# Glass shelves for kitchen cabinets?



## lynnoleum (May 14, 2010)

Hi, guys! I have a customer who wants me to get glass shelves for some of the wall cabinets I built for his kitchen. He claims that glass shelves always go with glass doors (I made frame & flat panel for the cabs; he now wants the panel replace with glass). It's news to me; I've never had this request before. I have a major concern: he thinks I can just get 1/4 - 3/8" glass and simply park it on the little spoon pins that are holding up the current shelves. This doesn't sound feasible to me - one of the cabs is 32" wide and I know glass will not flex, period. Any thoughts?


----------



## a1Jim (Aug 9, 2008)

I would suggest tempered glass and you can put them spoon pegs I've done it many times. I do like to put the plastic bumpers on the feet though, the kind you use to keep the cabinet doors from slamming.


----------



## CampD (Nov 8, 2008)

As Jim states "Tempered Glass" most glass shops will do it, can get expensive once you add in softening the edges, I'd get an estimate from the shop to give to your client. I use rubber covered L pins for the supports instead of just the pins (rockler has them).


----------



## jerryz (Jun 4, 2009)

Actually glass, regular glass will flex up to a point and then break, and as Jim suggested for this application Tempered Glass is the appropiate material to use.
You definitevily need to have the edges eased by the glass supplier, you don't want your customer or anybody else to cut him/herself with them.
For the pins I would use this stile:

http://www.woodcraft.com/Product/2001080/10110/Supports--Bracket-Style--Brass--14-(25).aspx

You can put a small rubber feet to reduce noise and vibration although I have forego this myself.


----------



## thatwoodworkingguy (May 19, 2010)

I usualy use hardwood cleats with ruber bumpers on the corners to hold glass shelves.


----------



## cpollock (Jan 19, 2009)

I put glass shelves in my kitchen cupboard and love them. The glass supplier told me they would be strong enough on their own (I got 1/4 tempered glass, and the shelves are 42" by 14". Nevertheless…I come from the over-design school, so I used 3/4" x 14" wood blocks on each end, then added a 3/4" steel angle bracket across the span toward the front of the shelf. You can see the brackets, of course, but in a kitchen cabinet they are not distracting. I once discovered a grandkid had climbed up on the shelves to get a box of cereal, and so I'm glad I've got that extra insurance in the design.


----------



## closetguy (Sep 29, 2007)

I would use shelf pins designed for glass shelves, such as this. Setting glass shelves on metal pins would allow the shelves to slide around too easy. Or, at a minimum like campD suggested using rubber covered pins. 32" is pretty long for a glass shelf. I would drill an extra set of shelf pins centered up the back of the cabinets, but in line with the side shelf pin holes. This will give more support to the shelf in the center.

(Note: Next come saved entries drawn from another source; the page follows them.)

-- ==== Sys2Proof/Machine/Assembler.lean ====
section
/-! DEFINITION. The Assembler (spec/30_encoding.md section 6): source text to program image and instruction list, in two
phases, and the disassembly spelling. A text is its sequence of characters, a source the bytes of one (R63). -/

namespace Sys2Proof.Machine

/-! ## Lines and tokens (R63 to R65, R72) -/

/-- Whitespace: space, horizontal tab, carriage return (R72, D18). -/
def isBlank (c : Char) : Bool := c == ' ' || c == '\t' || c == '\r'

/-- The lines of a text: each ends at a line feed, which is not part of it; what follows the last line feed is a line unless
it is empty (R72). -/
def splitLines : List Char → List (List Char)
  | [] => []
  | c :: rest =>
    if c = '\n' then [] :: splitLines rest
    else
      match splitLines rest with
      | [] => [[c]]
      | line :: lines => (c :: line) :: lines

/-- The text without leading and trailing whitespace (R64). -/
def trim (line : List Char) : List Char := ((line.dropWhile isBlank).reverse.dropWhile isBlank).reverse

/-- The prepared line: the comment from the first `#` onward is stripped, then whitespace is trimmed (R64). -/
def prepare (line : List Char) : List Char := trim (line.takeWhile fun c => c != '#')

/-- The maximal runs of characters that are not whitespace (R65, R72). -/
def tokens : List Char → List (List Char)
  | [] => []
  | c :: rest =>
    if isBlank c then tokens rest
    else
      match rest with
      | [] => [[c]]
      | d :: _ =>
        if isBlank d then [c] :: tokens rest
        else
          match tokens rest with
          | [] => [[c]]
          | t :: ts => (c :: t) :: ts

/-! ## Integer literals and command names (R66, R67) -/

/-- An ASCII digit `0` .. `9` (R66). -/
def isDecimalDigit (c : Char) : Bool := decide ('0'.toNat ≤ c.toNat) && decide (c.toNat ≤ '9'.toNat)

/-- The value of a digit. -/
def digitValue (c : Char) : Nat := c.toNat - '0'.toNat

/-- One or more ASCII digits, read in base 10; leading zeros are allowed (R66). -/
def parseDigits (ds : List Char) : Option Nat :=
  if !ds.isEmpty && ds.all isDecimalDigit then some (ds.foldl (fun n c => 10 * n + digitValue c) 0)
  else none

/-- An optional single sign followed by digits, nothing else (R66, D17). -/
def parseLiteral : List Char → Option Int
  | '-' :: ds => (parseDigits ds).map fun (n : Nat) => -(n : Int)
  | '+' :: ds => (parseDigits ds).map fun (n : Nat) => (n : Int)
  | ds => (parseDigits ds).map fun (n : Nat) => (n : Int)

/-- The source spelling of a name (R56, R63). -/
def spelling : OpName → List Char
  | .loadConst => ['l', 'o', 'a', 'd', '_', 'c', 'o', 'n', 's', 't']
  | .readValue => ['r', 'e', 'a', 'd', '_', 'v', 'a', 'l', 'u', 'e']
  | .writeValue => ['w', 'r', 'i', 't', 'e', '_', 'v', 'a', 'l', 'u', 'e']
  | .sgn => ['s', 'g', 'n']

/-- Command lookup: one of the four names, compared exactly (R67, D19). -/
def lookupCommand (command : List Char) : Option OpName :=
  if command = spelling .loadConst then some .loadConst
  else if command = spelling .readValue then some .readValue
  else if command = spelling .writeValue then some .writeValue
  else if command = spelling .sgn then some .sgn
  else none

/-! ## The parse phase (R64 to R68, R73) -/

/-- An element of the intermediate instruction list, with the source line it came from; the operand is not validated yet
(R68, R69). -/
structure SourceInstr where
  line : Nat
  name : OpName
  operand : Int
deriving DecidableEq, Repr

/-- One line: skipped when blank; else the checks in the order token count, literal, command name (R64, R73). -/
def parseLine (lineNumber : Nat) (line : List Char) : Except AsmReport (Option SourceInstr) :=
  let prepared := prepare line
  if prepared.isEmpty then .ok none
  else
    match tokens prepared with
    | [command, argument] =>
      match parseLiteral argument with
      | none => .error ⟨lineNumber, .badLiteral argument⟩
      | some operand =>
        match lookupCommand command with
        | none => .error ⟨lineNumber, .unknownCommand command⟩
        | some name => .ok (some ⟨lineNumber, name, operand⟩)
    | _ => .error ⟨lineNumber, .tokenCount⟩

/-- The lines in source order, numbered from `lineNumber`; the first failing line aborts the parse (R64, R73). -/
def parseLines : Nat → List (List Char) → Except AsmReport (List SourceInstr)
  | _, [] => .ok []
  | lineNumber, line :: lines =>
    match parseLine lineNumber line with
    | .error e => .error e
    | .ok none => parseLines (lineNumber + 1) lines
    | .ok (some i) => (parseLines (lineNumber + 1) lines).map fun is => i :: is

/-- The parse phase over the whole text; line numbers are 1-based (R64, R68). -/
def parseText (text : List Char) : Except AsmReport (List SourceInstr) := parseLines 1 (splitLines text)

/-! ## The encode phase and the whole assembly (R68 to R70, R104) -/

/-- ENCODE of one element of the list, its RangeError reported with the element's line (R104, R150). -/
def encodeSource (i : SourceInstr) : Except AsmReport (List Byte) :=
  match Codec.encode (opcodeOf i.name).toNat i.operand with
  | .error e => .error ⟨i.line, .range e⟩
  | .ok (b0, b1, b2) => .ok [b0, b1, b2]

/-- The encode phase: the concatenation of the encodings in list order, or the first RangeError (R68, R69). -/
def encodeSources : List SourceInstr → Except AsmReport (List Byte)
  | [] => .ok []
  | i :: is =>
    match encodeSource i with
    | .error e => .error e
    | .ok bytes => (encodeSources is).map fun image => bytes ++ image

/-- `assemble(source_text) -> (binary_image, instruction_list)`: all of the text is parsed before anything is encoded, and an
error leaves neither image nor list (R68 to R70). -/
def assemble (text : List Char) : Except AsmReport (List Byte × List (OpName × Int)) :=
  match parseText text with
  | .error e => .error e
  | .ok is => (encodeSources is).map fun image => (image, is.map fun i => (i.name, i.operand))

/-- The assembly of a source given as bytes: "UTF-8 text" (R63). The spec names no error for bytes that are not UTF-8 text: they
have no assembly (DESIGN CHOICE, log entry 13). -/
def assembleBytes (source : List Byte) : Option (Except AsmReport (List Byte × List (OpName × Int))) :=
  (decodeUtf8 source).map assemble

/-! ## Disassembly spelling (R74) -/

/-- `<name> <operand>`, the operand in decimal (R74). -/
def disassembleNamed (name : OpName) (operand : Nat) : List Char := spelling name ++ ' ' :: Nat.toDigits 10 operand

/-- The spelling of a decoded instruction; an illegal word has none (R57, R74). -/
def disassemble (i : Instr) : Option (List Char) := i.name.map fun n => disassembleNamed n i.operand

end Sys2Proof.Machine
end

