-- ==== Sys2Proof/Tests/Slice0.lean ====
section
/-! SUPPORT. Small tests, their expected results taken from the vectors of spec/95_test_vectors.md (named V-…, S…, P…) or
worked out by hand from the encoding of spec/30_encoding.md R51, and a witness for the hypotheses of every obligation. -/

namespace Sys2Proof.Tests

open Sys2Proof Sys2Proof.Machine

/-! ## Well-formedness: each check refuses an ill-formed term -/

/-- The operand has 20 bits (R55): 1048576 does not fit, 1048575 does. -/
theorem test_wellFormed_operand :
    ¬(Instr.loadConst 1048576).WellFormed ∧ (Instr.loadConst 1048575).WellFormed ∧
      ¬(Instr.unrecognised15 1048576).WellFormed := by decide

/-- A canonical word has H = 0 (R58). -/
theorem test_canonical_operand : ¬(Instr.sgn 32768).Canonical ∧ (Instr.sgn 32767).Canonical := by decide

/-- A canonical word has a recognised opcode (R58). -/
theorem test_canonical_opcode : ¬(Instr.unrecognised0 0).Canonical := by decide

/-! ## Decoding: every row of the opcode table by a word written out from its encoding -/

/-- S1, `hhhhhbbbbbbbbbbbbbbb1110`: v = 0x0033FE. -/
theorem test_decode_loadConst : decode [0xFE, 0x33, 0x00] = .ok (.loadConst 831) := by decide

/-- S2, `hhhhhbbbbbbbbbbbbbbb1011`: v = 0x00061B. -/
theorem test_decode_readValue : decode [0x1B, 0x06, 0x00] = .ok (.readValue 97) := by decide

/-- S3, `hhhhhbbbbbbbbbbbbbbb0111`: v = 0x001237. -/
theorem test_decode_writeValue : decode [0x37, 0x12, 0x00] = .ok (.writeValue 291) := by decide

/-- S4, `hhhhhbbbbbbbbbbbbbbb0100`: v = 0x0009E4. -/
theorem test_decode_sgn : decode [0xE4, 0x09, 0x00] = .ok (.sgn 158) := by decide

/-- V-D12: all of bits 23 to 4 are the operand, 0x6E5E4 = 452068. -/
theorem test_decode_allOperandBits : decode [0x4E, 0x5E, 0x6E] = .ok (.loadConst 452068) := by decide

/-- V-D15, A = 0. -/
theorem test_decode_unrecognised0 : decode [0xE0, 0x00, 0x00] = .ok (.unrecognised0 14) := by decide

/-- V-D20, A = 1. -/
theorem test_decode_unrecognised1 : decode [0x11, 0x00, 0x00] = .ok (.unrecognised1 1) := by decide

/-- V-D20, A = 2. -/
theorem test_decode_unrecognised2 : decode [0x22, 0x00, 0x00] = .ok (.unrecognised2 2) := by decide

/-- V-D20, A = 3. -/
theorem test_decode_unrecognised3 : decode [0x33, 0x00, 0x00] = .ok (.unrecognised3 3) := by decide

/-- V-D20, A = 5. -/
theorem test_decode_unrecognised5 : decode [0x55, 0x00, 0x00] = .ok (.unrecognised5 5) := by decide

/-- V-D20, A = 6. -/
theorem test_decode_unrecognised6 : decode [0x66, 0x00, 0x00] = .ok (.unrecognised6 6) := by decide

/-- V-D20, A = 8. -/
theorem test_decode_unrecognised8 : decode [0x88, 0x00, 0x00] = .ok (.unrecognised8 8) := by decide

/-- V-D20, A = 9. -/
theorem test_decode_unrecognised9 : decode [0x99, 0x00, 0x00] = .ok (.unrecognised9 9) := by decide

/-- V-D20, A = 10. -/
theorem test_decode_unrecognised10 : decode [0xAA, 0x00, 0x00] = .ok (.unrecognised10 10) := by decide

/-- V-D20, A = 12. -/
theorem test_decode_unrecognised12 : decode [0xCC, 0x00, 0x00] = .ok (.unrecognised12 12) := by decide

/-- V-D20, A = 13. -/
theorem test_decode_unrecognised13 : decode [0xDD, 0x00, 0x00] = .ok (.unrecognised13 13) := by decide

/-- V-D19, A = 15. -/
theorem test_decode_unrecognised15 : decode [0xFF, 0xFF, 0xFF] = .ok (.unrecognised15 1048575) := by decide

/-- V-D22, V-D24: a length other than 3. -/
theorem test_decode_length :
    decode [0xFE] = .error (.format 1) ∧ decode [0xFE, 0x33, 0x00, 0x00] = .error (.format 4) := by decide

/-- The table's numbering of a word's bits (S4). -/
theorem test_decodeTableWord : decodeTableWord 24 0x0009E4 = some (.sgn 158) := by decide

/-! ## ENCODE and DECODE -/

/-- V-E17, V-E13, V-E30, V-E29, V-E24. -/
theorem test_encode :
    Codec.encode 14 21845 = .ok (0x5E, 0x55, 0x05) ∧ Codec.encode 14 32767 = .ok (0xFE, 0xFF, 0x07) ∧
    Codec.encode 31 0 = .error ⟨true, false⟩ ∧ Codec.encode 16 32768 = .error ⟨true, true⟩ ∧
    Codec.encode (-1) 0 = .error ⟨true, false⟩ := by decide

/-- V-D10, V-D13, V-D16, V-D25. -/
theorem test_decode :
    Codec.decode [0x07, 0x00, 0xF8] = .ok (7, 1015808) ∧ Codec.decode [0xB4, 0xB7, 0xBB] = .ok (4, 768891) ∧
    Codec.decode [0x10, 0x00, 0x00] = .error (.unknownOpcode 0) ∧ Codec.decode [0x0F] = .error (.format 1) := by decide

/-- The ports of ENC for S3 and V-E28, at the default width. -/
theorem test_enc :
    enc 7 291 = ⟨true, 0, false, false, some (0x37, 0x12, 0x00)⟩ ∧
    enc 14 99999 = ⟨false, 1, false, true, none⟩ ∧ enc (-1) 0 = ⟨false, 1, true, false, none⟩ := by decide

/-- The ports of DEC for V-D9, V-D14 and V-D23. -/
theorem test_dec :
    decUnit 3 0x0B 0x00 0x80 = ⟨true, 0, some 11, some 524288, some 1⟩ ∧
    decUnit 3 0x00 0x00 0x00 = ⟨false, 3, some 0, none, none⟩ ∧
    decUnit 2 0xFE 0x33 0x00 = ⟨false, 2, none, none, none⟩ := by decide

/-! ## One step of each instruction (spec/95 section 2.5) -/

/-- A running machine at slot 0 with 2048 cells. -/
def machine (image : List Byte) (stack : List Cell) (mem : Memory) : State :=
  { State.start image 2048 mem with stack := stack }

/-- The parts of the state after a step that an instruction can change. -/
def after (s : State) : Option (Nat × List Cell × Memory × Status) :=
  match step s with
  | .next t => some (t.ip, t.stack, t.mem, t.status)
  | .fault _ => none
  | .refused _ => none

/-- The error a step records. -/
def errorAfter (s : State) : Option ErrorReport :=
  match step s with
  | .next t => t.error
  | .fault _ => none
  | .refused _ => none

/-- The trace after a step. -/
def traceAfter (s : State) : Option (List TraceEntry) :=
  match step s with
  | .next t => some t.trace
  | .fault _ => none
  | .refused _ => none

1/4" tempered glass with polished edges is the way to go for the shelves, but you can use 1/8" - 3/16" non-tempered for the door. I just bought a 22×18 x 1/4 tempered glass for $35. In quantities of 5 or more, it's $30. Your customer may change his mind when you give him the price for this change order.


----------



## RR43 (Jul 7, 2011)

I'm designing a set of pseudo-craftsmen style cabinets that I am planning to use glass shelves in. My plan is to put a notched 1/2×1 1/2 ledger vertically from the bottom to the top of the cabinet in each corner. The glass panels will rest in the notches and will be adjustable for height. Any tgougts on this approach?


----------



## Loren (May 30, 2008)

Glass doesn't flex much so squareness of carcase assembly matters
a lot - which can be thrown off by using plywoods for example. MDF
and melamine are easier to manage in terms of squareness of
the box from cabinet to cabinet. Out of square carcases may be
square at the front and out at the back - no big deal visually but
out of square is usually some kind of twist, which can throw off 
the "planarity" of shelf-in holes and standards. I recommend either
having more control over squareness of assembly than most 
home shop guys have, of making one of the 4 rows of holes
or standards adjustable up or down a bit.


----------



## RR43 (Jul 7, 2011)

I have begun using pocket hole joinery for cabinets. I have found it to be very strong and with the use of some home grown jigs, I have found I can control for square. I've been using epoxy finished plywood: 3/4" for the floor and 1/2" for the sides. I use three pieces of 3/4 poplar;2 pieces insert onto the back and one piece inst across the top in the front. Typically the initial case is pretty close to square. To help keep it that way, I lay it face down on a flat table and use a clamp on the diagonal to fine tune the squareness. At that point, I install a 1/4" tempered Masonite on the back with18 gauge air nailer. I've been very pleased with the results and find they cases go together quickly. Its key to make sure wall the parts are square to begin with, but I assume we do that anyways.


----------



## BillWhite (Jul 23, 2007)

I wouldn't/won't do a glass shelf (or wood for that matter) any longer than 36".
Yep. Tempered is the way to go. Get your glass guy to show ya the difference in edge treatments.
Bill


----------